How to complete this task →
Reproduce exactly, and only, the lines below from the one containing "a bound beyond" through the one containing "let s0 := s1.passBounds".

Data records Block Start

-- ==== Sys2Proof/Machine/Parser.lean ====
section
/-! DEFINITION. The dealer, the parser's repairs and the parser commands (chapter 4). The release from the reorder stage
stands in Classify.lean. -/

namespace Sys2Proof.Machine

/-! ## Memory errors (R115) -/

/-- PRS_ECC_CAPTURE takes an error while it holds none. -/
def State.prsCapture (s : State) (pipe : Nat) (e : EccErr) : State :=
  if s.getB F.prsEccCapture_valid pipe then s
  else ((((s.setF F.prsEccCapture_valid pipe 1).setB F.prsEccCapture_uncorrectable pipe e.double).setF
    F.prsEccCapture_table pipe e.table).setF F.prsEccCapture_word pipe e.word).setF F.prsEccCapture_index pipe e.index

/-- The table entries of a pipeline that read as invalid until repaired. -/
def State.prsBad (s : State) (pipe table : Nat) : List Nat :=
  (s.prs.damaged.filter fun d => d.1 == pipe && d.2.1 == table).map (·.2.2)

/-- A memory error a parser read met in a pipeline (R115). The drop of the packet is its caller's. -/
def State.prsEcc (s : State) (pipe : Nat) (e : EccErr) : State :=
  if e.double then
    let rest := s.prs.damaged.filter (· != (pipe, e.table, e.index))
    let s1 := { s with prs := { s.prs with damaged := (pipe, e.table, e.index) :: rest } }
    (s1.setF F.prsEvent_eccUncorrSeen pipe 1).prsCapture pipe e
  else ((s.setF F.prsEvent_eccCorrSeen pipe 1).prsCapture pipe e).raise 0x4001 pipe

/-- PRS_ENTRY_REPAIR (R115): firmware rewrites an entry from its copy in shared SRAM. -/
def execPrsEntryRepair (pipe table index : Nat) (s : State) : Host.Outcome State Fault Refusal :=
  .next (if s.prs.damaged.contains (pipe, table, index) then
      ({ s with prs := { s.prs with damaged := s.prs.damaged.filter (· != (pipe, table, index)) } }).raise 0x4002 pipe
    else s)

/-- A command's write makes an entry whole in every pipeline. DESIGN CHOICE: it ends the damage without the report that the
repair
makes (log entry 250). -/
def State.mendPrs (s : State) (table index : Nat) : State :=
  { s with prs := { s.prs with damaged := s.prs.damaged.filter fun d => d.2 != (table, index) } }

/-! ## Dealing and parsing (R102 to R121) -/

/-- A packet's parse window is complete: the whole frame has been received, or more than 256 bytes of frame data, so that
a frame of at most 256 bytes is parsed with its end known (R102). -/
def Pkt.windowReady (p : Pkt) : Bool :=
  !p.arriving || beAt p.head 12 2 != 0x8808 && decide (p.head.length + p.body.length > 256)

/-- What the parser sees of a packet (R101). -/
def State.parseInput (s : State) (p : Pkt) : ParseIn :=
  let len := p.head.length + p.body.length
  ⟨(p.head ++ p.body).take 256, decide (len > 256), len, s.prs.scanIpv4, s.prs.scanGeneve⟩

/-- The start state a packet parses from: its port's on the first pass of an arriving frame, else its own (R106,
R107). -/
def State.startOf (s : State) (p : Pkt) : Nat :=
  if p.src == p.inPort && p.pass == 1 then (SMap.getD s.prs.portStart p.inPort (1, 0)).1 else p.startState

/-- The parser's counts and events of a parse (R114, R117, R119, R122, R134). -/
def State.countParse (s : State) (pipe : Nat) (r : ParseRes) : State :=
  let s1 := if r.truncated then (s.count (C.prsTruncated pipe)).setF F.prsEvent_truncSeen pipe 1 else s
  let s2 := if r.conflict then (s1.count (C.prsConflict pipe)).setF F.prsEvent_conflictSeen pipe 1 else s1
  let s3 := if r.unmatched then (s2.count (C.prsUnmatched pipe)).setF F.prsEvent_unmatchedSeen pipe 1 else s2
  let s4 := if r.fragment then s3.count (C.prsFrag pipe) else s3
  if r.scanCycles > 0 then s4.count (C.prsScanCycles pipe) r.scanCycles else s4

/-- The ends that the parser recorded and the MAC compares with the frame's end (R123). -/
def ParseRes.bounds (r : ParseRes) : List Nat := r.ipBounds ++ r.udpEnds

/-- A bound that the parser recorded lies beyond the end of the frame data (R123). -/
def lateConflict (bounds : List Nat) (len : Nat) : Bool := decide (len > 256) && bounds.any fun b => decide (b > len)

/-- A late conflict is counted (R123, R134). -/
def State.countLate (s : State) (pipe : Nat) : State :=
  (s.count (C.prsConflictLate pipe)).setF F.prsEvent_conflictLateSeen pipe 1

/-- The recorded bounds pass to the ingress MAC while the frame arrives (R123), those of a later pass without the bytes by which
splices have moved them. -/
def State.passBounds (s : State) (id : Nat) (growth : Int) (bounds : List Nat) : State :=
  let mine := bounds.map fun (b : Nat) => ((b : Int) - growth).toNat
  { s with pk := { s.pk with
    rx := SMap.mapVal (fun _ r => if r.pkt == some id then { r with bounds := r.bounds ++ mine } else r) s.pk.rx } }

/-- A packet is parsed and stands in the reorder stage; a double-bit error in an entry it reads drops it (R115), and so does
a bound beyond the end of a frame that has ended before its parse (R123). -/
def State.parseAndPlace (s : State) (id : Nat) (p : Pkt) (err : Option EccErr) : State :=
  let r := parsePacket s.prs.graph (s.prsBad p.pipe 0) (s.parseInput p) (s.startOf p)
  let hit := err.filter fun e => e.table == 0 && r.used.contains e.index
  let s1 := match hit with
    | some e => s.prsEcc p.pipe e
    | none => s
  if hit.elim false (·.double) then (s1.count (C.prsEccDrop p.pipe)).dropPkt id
  else if !p.arriving && p.src == p.inPort && lateConflict r.bounds (p.head.length + p.body.length) then
    ((s1.countParse p.pipe r).countLate p.pipe).dropPkt id
  else
    let lane := (SMap.getD s1.prs.nextLane p.pipe 0 + 1) % 4
    let seq := s1.prs.dealt
    let s0 := s1.passBounds id p.growth r.bounds
    let s2 := { s0 with prs := { s1.prs with dealt := seq + 1, nextLane := SMap.put 0 s1.prs.nextLane p.pipe lane } }
    ((s2.modPkt id fun q => { q with stage := .reorder, seq := seq, par := r }).countParse p.pipe r).syncReorder p.pipe

/-- A packet whose rig run is still ahead was marked at the drain deadline: it is dropped when it resumes (R162). -/
def State.lateDrop (s : State) (id : Nat) (pipe : Nat) : State :=
  ((s.count (C.clsEpochLateDrop pipe)).setF F.clsEvent_epochLateDropSeen pipe 1).dropPkt id

/-- A recirculated pass is too old at re-entry (R159). -/
def State.tooOld (s : State) (p : Pkt) : Bool :=
  wrapDiff (shortTime s.now) (shortTime (p.tIn / 2 ^ 16)) 32 > 4000

/-- The stage the dealer takes from: 0 arriving frames, 1 the recirculation queue, 2 injected packets. -/
def dealStage (kind : Nat) : Stage := if kind == 0 then .waiting else if kind == 1 then .recirc else .inject

/-- DEAL (R102 to R122, R159, R162): the dealer hands a packet to a parser lane and the lane parses it; `err` is a
memory error a read of this parse meets. -/
def execDeal (pipe kind : Nat) (err : Option EccErr) (s : State) : Host.Outcome State Fault Refusal :=
  .next (match (s.atStage pipe (dealStage kind)).find? fun e => e.2.windowReady with
    | none => s
    | some (id, p) =>
      if (s.atStage pipe .reorder).length ≥ 64 || s.getB F.fltStatus_barePoles then s
      else if kind == 1 && p.marked then s.lateDrop id pipe
      else if kind == 1 && s.tooOld p then
        ((s.count (C.clsRecircAgeDrop pipe)).setF F.clsEvent_recircDropSeen pipe 1).dropPkt id
      else s.parseAndPlace id p err)

/-! ## Commands (R133) -/

/-- PRS_STATUS.graph_valid of every pipeline counts the valid entries. -/
def State.syncGraph (s : State) : State :=
  s.setAll F.prsStatus_graphValid 32 (s.prs.graph.filter fun e => gValid e.2).length

/-- PRS_GRAPH_WRITE (R112). -/
def execPrsGraphWrite (h : CmdHdr) (index : Nat) (words : List Nat) (s : State) : Host.Outcome State Fault Refusal :=
  .next (s.cmd (.prsGraphWrite h index words) h attrNone [decide (index < 512), graphEntryOk words] fun s =>
    ((({ s with prs := { s.prs with graph := SMap.set s.prs.graph index words } }).mendPrs 0 index).syncGraph, .ok))

/-- PRS_GRAPH_READ (R133): an entry never written reads as zeros. -/
def execPrsGraphRead (h : CmdHdr) (index : Nat) (s : State) : Host.Outcome State Fault Refusal :=
  .next (s.cmd (.prsGraphRead h index) h attrNone [decide (index < 512)] fun s =>
    (s, .val (SMap.getD s.prs.graph index [0, 0, 0, 0, 0, 0, 0, 0])))

/-- PRS_PORT_START (R107, R125). -/
def execPrsPortStart (h : CmdHdr) (port start group : Nat) (s : State) : Host.Outcome State Fault Refusal :=
  .next (s.cmd (.prsPortStart h port start group) h attrNone
      [decide (port < 256), decide (start < 256), decide (group < 4)] fun s =>
    ({ s with prs := { s.prs with portStart := SMap.set s.prs.portStart port (start, group) } }, .ok))

/-- PRS_KEY_PROFILE (R126). -/
def execPrsKeyProfile (h : CmdHdr) (index : Nat) (words : List Nat) (s : State) : Host.Outcome State Fault Refusal :=
  .next (s.cmd (.prsKeyProfile h index words) h attrNone [decide (index < 32), keyProfileOk words] fun s =>
    (({ s with prs := { s.prs with keyProfiles := SMap.set s.prs.keyProfiles index words } }).mendPrs 1 index, .ok))

/-- PRS_KEY_MAP (R125). -/
def execPrsKeyMap (h : CmdHdr) (group keyClass profile : Nat) (s : State) : Host.Outcome State Fault Refusal :=
  .next (s.cmd (.prsKeyMap h group keyClass profile) h attrNone
      [decide (group < 4), decide (keyClass < 32), decide (profile < 32)] fun s =>
    ({ s with prs := { s.prs with keyMap := SMap.put 0 s.prs.keyMap (32 * group + keyClass) profile } }, .ok))

/-- PRS_SCAN_CONFIG (R104). -/
def execPrsScanConfig (h : CmdHdr) (ipv4 : List Nat) (geneve : List (Nat × Nat)) (s : State) :
    Host.Outcome State Fault Refusal :=
  .next (s.cmd (.prsScanConfig h ipv4 geneve) h attrNone [ipv4.length == 4 && ipv4.all fun t => decide (t < 256),
      geneve.length == 4 && geneve.all fun t => decide (t.1 < 65536) && decide (t.2 < 256)] fun s =>
    ({ s with prs := { s.prs with scanIpv4 := ipv4, scanGeneve := geneve } }, .ok))

/-- PRS_EXC_CONFIG (R122, R135). -/
def execPrsExcConfig (h : CmdHdr) (conflictAction : Nat) (trapEn trapToCriod : Bool) (trapRing trapLen : Nat)
    (s : State) : Host.Outcome State Fault Refusal :=
  .next (s.cmd (.prsExcConfig h conflictAction trapEn trapToCriod trapRing trapLen) h attrNone
      [decide (conflictAction < 2), true, true, decide (trapRing < 64),
      decide (64 ≤ trapLen) && decide (trapLen ≤ 256)] fun s =>
    let s1 := (s.setAll F.prsCtrl_conflictAction 32 conflictAction).setAll F.prsCtrl_trapEn 32 (b2n trapEn)
    let s2 := (s1.setAll F.prsCtrl_trapToCriod 32 (b2n trapToCriod)).setAll F.prsCtrl_trapRing 32 trapRing
    (s2.setAll F.prsCtrl_trapLen 32 trapLen, .ok))

end Sys2Proof.Machine
end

Data records Block End

Output →
a bound beyond the end of a frame that has ended before its parse (R123). -/
def State.parseAndPlace (s : State) (id : Nat) (p : Pkt) (err : Option EccErr) : State :=
  let r := parsePacket s.prs.graph (s.prsBad p.pipe 0) (s.parseInput p) (s.startOf p)
  let hit := err.filter fun e => e.table == 0 && r.used.contains e.index
  let s1 := match hit with
    | some e => s.prsEcc p.pipe e
    | none => s
  if hit.elim false (·.double) then (s1.count (C.prsEccDrop p.pipe)).dropPkt id
  else if !p.arriving && p.src == p.inPort && lateConflict r.bounds (p.head.length + p.body.length) then
    ((s1.countParse p.pipe r).countLate p.pipe).dropPkt id
  else
    let lane := (SMap.getD s1.prs.nextLane p.pipe 0 + 1) % 4
    let seq := s1.prs.dealt
    let s0 := s1.passBounds id p.growth r.bounds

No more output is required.